Analyzing Data Using Window Functions

This tutorial briefly introduces the analytics in Drill 1.2, namely ANSI SQL-compliant analytic and window functions. Drill supports the following SQL window functions:

  • PARTITION BY and OVER clauses
  • A variety of aggregated window functions for Sum, Max, Min, Count, Avg
  • Analytic functions such as First_Value, Last_Value, Lead, Lag, NTile, Row_Number, and Rank

Window functions are highly versatile. You can reduce the joins, subqueries, and explicit cursors that you need to write. Window functions solve a variety of use cases with minimal coding effort.

This tutorial builds on previous tutorials, Analyzing the Yelp Academic Dataset and Analyzing Highly Dynamic Datasets, and uses the same Yelp dataset.


Getting Started

  1. To get started, download the Yelp (business reviews) now.

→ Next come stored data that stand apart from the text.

/-! ### `send` -/

@[simp] theorem State.send_cranes (ns : List Notice) : (s.send ns).cranes = s.cranes := rfl
@[simp] theorem State.send_zones (ns : List Notice) : (s.send ns).zones = s.zones := rfl
@[simp] theorem State.send_sectors (ns : List Notice) : (s.send ns).sectors = s.sectors := rfl
@[simp] theorem State.send_profiles (ns : List Notice) : (s.send ns).profiles = s.profiles := rfl
@[simp] theorem State.send_patterns (ns : List Notice) : (s.send ns).patterns = s.patterns := rfl
@[simp] theorem State.send_site (ns : List Notice) : (s.send ns).site = s.site := rfl
@[simp] theorem State.send_positions (ns : List Notice) : (s.send ns).positions = s.positions := rfl
@[simp] theorem State.send_entries (ns : List Notice) : (s.send ns).entries = s.entries := rfl
@[simp] theorem State.send_detectors (ns : List Notice) : (s.send ns).detectors = s.detectors := rfl
@[simp] theorem State.send_bookings (ns : List Notice) : (s.send ns).bookings = s.bookings := rfl
@[simp] theorem State.send_winds (ns : List Notice) : (s.send ns).winds = s.winds := rfl
@[simp] theorem State.send_permits (ns : List Notice) : (s.send ns).permits = s.permits := rfl
@[simp] theorem State.send_slots (ns : List Notice) : (s.send ns).slots = s.slots := rfl
@[simp] theorem State.send_receivers (ns : List Notice) : (s.send ns).receivers = s.receivers := rfl
@[simp] theorem State.send_counters (ns : List Notice) : (s.send ns).counters = s.counters := rfl
@[simp] theorem State.send_mode (ns : List Notice) : (s.send ns).mode = s.mode := rfl
@[simp] theorem State.send_clock (ns : List Notice) : (s.send ns).clock = s.clock := rfl
@[simp] theorem State.send_clockSet (ns : List Notice) : (s.send ns).clockSet = s.clockSet := rfl
@[simp] theorem State.send_replies (ns : List Notice) : (s.send ns).replies = s.replies := rfl
@[simp] theorem State.send_events (ns : List Notice) : (s.send ns).events = s.events := rfl
@[simp] theorem State.send_overflow (ns : List Notice) : (s.send ns).overflow = s.overflow := rfl
@[simp] theorem State.send_mask (ns : List Notice) : (s.send ns).mask = s.mask := rfl
@[simp] theorem State.send_assembly (ns : List Notice) : (s.send ns).assembly = s.assembly := rfl
@[simp] theorem State.send_transmitter (ns : List Notice) : (s.send ns).transmitter = s.transmitter := rfl
@[simp] theorem State.send_generators (ns : List Notice) : (s.send ns).generators = s.generators := rfl
@[simp] theorem State.send_cycles (ns : List Notice) : (s.send ns).cycles = s.cycles := rfl
@[simp] theorem State.send_divisor (ns : List Notice) : (s.send ns).divisor = s.divisor := rfl
@[simp] theorem State.send_ticks (ns : List Notice) : (s.send ns).ticks = s.ticks := rfl
@[simp] theorem State.send_holdLow (ns : List Notice) : (s.send ns).holdLow = s.holdLow := rfl
@[simp] theorem State.send_hold (ns : List Notice) : (s.send ns).hold = s.hold := rfl
@[simp] theorem State.send_inReset (ns : List Notice) : (s.send ns).inReset = s.inReset := rfl
@[simp] theorem State.send_shortPulses (ns : List Notice) : (s.send ns).shortPulses = s.shortPulses := rfl
@[simp] theorem State.send_pending (ns : List Notice) : (s.send ns).pending = s.pending := rfl
@[simp] theorem State.send_crane (ns : List Notice) (j : Crane) : (s.send ns).crane j = s.crane j := by
  simp [State.crane]
@[simp] theorem State.send_zone (ns : List Notice) (j : Crane) : (s.send ns).zone j = s.zone j := by
  simp [State.zone]
@[simp] theorem State.send_sector (ns : List Notice) (j : Sector) : (s.send ns).sector j = s.sector j := by
  simp [State.sector]
@[simp] theorem State.send_profile (ns : List Notice) (j : ProfileNo) : (s.send ns).profile j = s.profile j := by
  simp [State.profile]
@[simp] theorem State.send_position (ns : List Notice) (j : Crane) : (s.send ns).position j = s.position j := by
  simp [State.position]
@[simp] theorem State.send_entry (ns : List Notice) (j : Sector) : (s.send ns).entry j = s.entry j := by
  simp [State.entry]
@[simp] theorem State.send_detector (ns : List Notice) (j : Crane) : (s.send ns).detector j = s.detector j := by
  simp [State.detector]
@[simp] theorem State.send_windOf (ns : List Notice) (j : Crane) : (s.send ns).windOf j = s.windOf j := by
  simp [State.windOf]
@[simp] theorem State.send_permit (ns : List Notice) (j : Crane) : (s.send ns).permit j = s.permit j := by
  simp [State.permit]
@[simp] theorem State.send_slot (ns : List Notice) (j : Crane) : (s.send ns).slot j = s.slot j := by
  simp [State.slot]
@[simp] theorem State.send_receiver (ns : List Notice) (j : Link) : (s.send ns).receiver j = s.receiver j := by
  simp [State.receiver]
@[simp] theorem State.send_counter (ns : List Notice) (j : Link) : (s.send ns).counter j = s.counter j := by
  simp [State.counter]
@[simp] theorem State.send_generator (ns : List Notice) (j : BeaconLine) : (s.send ns).generator j = s.generator j := by
  simp [State.generator]
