/-- Settles O38: a knock that is heeded gives the sector back or enqueues, and the entry is then judged. -/
theorem knockTaken : Obligations.KnockTaken := by
  intro s k c hready
  dsimp only
  have hexec := exec_knock hready k c
  have takes {e' : SectorEntry} {bs : List EventBody} (hon : (s.sector k).enabled = true)
      (h : takeKnock (s.sectorContext k) c (s.entry k) = (e', bs)) :
      ∃ t, exec (.knock k c) s = .next t ∧ s.EntryTakes t k e' bs := ⟨_, hexec, entryEvent_becomes hon h⟩
  have heeds (h : s.Running k ∧ c ∈ (s.sector k).members ∧ holderOf (s.entry k) ≠ some c ∧ c ∉ (s.entry k).locks) :
      (s.entry k).Heeds (s.sectorContext k) c := ⟨h.1.armed, h.2⟩
  refine ⟨fun hn => hexec.trans (congrArg _ (entryEvent_same fun hon => takeKnock_unheeded fun h => hn ?_)),
    fun hwanted hreturns g left hb => ?_, fun hwanted hkeeps hstays => ?_, fun hwanted hfree => ?_⟩
  · obtain ⟨ha, hrest⟩ := h
    exact ⟨⟨hon, by simpa [State.sectorContext] using ha⟩, hrest⟩
  · obtain ⟨hs, -, hq, hcl⟩ := hreturns
    exact takes hwanted.1.1 (takeKnock_returns (heeds hwanted) hs hb hq hcl)
  · have hstay : knockReturns c (s.entry k) = none := by
      by_contra hn
      obtain ⟨g, hg⟩ := Option.ne_none_iff_exists'.mp hn
      obtain ⟨⟨left, hb⟩, hq, hcl⟩ := knockReturns_iff.mp hg
      have ho : ownerOf (s.entry k) = some c := by rw [ownerOf, hb]
      refine hstays ⟨?_, ho, hq, hcl⟩
      have hbase : baseState (s.entry k) = .clearing := by rw [baseState, hb]
      rcases hkeeps with h | h | ⟨-, h⟩ | ⟨h, -⟩
      · obtain ⟨-, -, hheld⟩ := stateOf_open h nofun nofun
        rw [hbase] at hheld
        cases hheld
      · exact h
      · rw [ho] at h
        cases h
      · obtain ⟨-, -, hn⟩ := unowned_of_state h (.inr rfl)
        rw [ho] at hn
        cases hn
    have hknock := takeKnock_enqueues (heeds hwanted) hstay
    obtain ⟨hkept, hfull, hadds, harrives⟩ :=
      chain_enqueue_settled (c := c) hwanted.1.armed (settled_of_keepsState hkeeps)
    refine ⟨fun hq => takes hwanted.1.1 (hknock.trans (hkept hq)), fun hq hlen => ?_,
      fun hq hlen hw => takes hwanted.1.1 (hknock.trans (hadds hq hlen hw)), fun hq hlen hw o g ho hg =>
      takes hwanted.1.1 (hknock.trans ((harrives hq hlen hw o g ho hg).trans (waiterArrives_owned ho hg)))⟩
    exact hexec.trans (congrArg _ (entryEvent_same fun _ => hknock.trans (hfull hq hlen)))
  · obtain ⟨hc, hl, hn⟩ := unowned_of_state hfree (.inl rfl)
    have hstay : knockReturns c (s.entry k) = none := by
      rw [knockReturns, (stateOf_free.mp hfree).2.2]
    obtain ⟨t, ht, htakes⟩ := takes hwanted.1.1
      ((takeKnock_enqueues (heeds hwanted) hstay).trans (by rw [enqueue_ungranted hn, chain]))
    have hsame := SectorEntry.enqueued_eq (s.sectorContext k) c (s.entry k)
    exact ⟨t, _, _, ht, htakes, judge_evaluates (e := (s.entry k).enqueued (s.sectorContext k) c) hwanted.1.armed
      (by rw [hsame]; exact hc) (by rw [hsame]; exact hl) (by rw [hsame]; exact hn) none⟩

end Sys2Proof.Machine
end

/-! ## Booked-claimant changes (R59, R66, R69, R71): O39 -/

section
namespace Sys2Proof.Machine

variable {s : State} {k : Sector} {x : SectorContext} {e : SectorEntry} {o : Crane} {g : Grant}
  {left : List (Half × BookingState)} {claimant : Option Claimant} {cl : Claimant} {id : Half}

  2. Install and start Drill.

  3. List the available schemas in Drill.

     SHOW schemas;
     |---------------------|
     |     SCHEMA_NAME     |
     |---------------------|
     | INFORMATION_SCHEMA  |
     | cp.default          |
     | dfs.default         |
     | dfs.root            |
     | dfs.tmp             |
     | dfs.yelp            |
     | sys                 |
     |---------------------|
    
     7 rows selected (1.755 seconds)
    
  4. Switch to using the workspace in which Yelp data is loaded.

     USE dfs.yelp;
    
     |-------|---------------------------------------|
     |  ok   |                summary                |
     |-------|---------------------------------------|
     | true  | Default schema changed to [dfs.yelp]  |
     |-------|---------------------------------------|
    
     1 row selected (0.129 seconds)
    
  5. Start with exploring one of the datasets available in Yelp dataset - the business information.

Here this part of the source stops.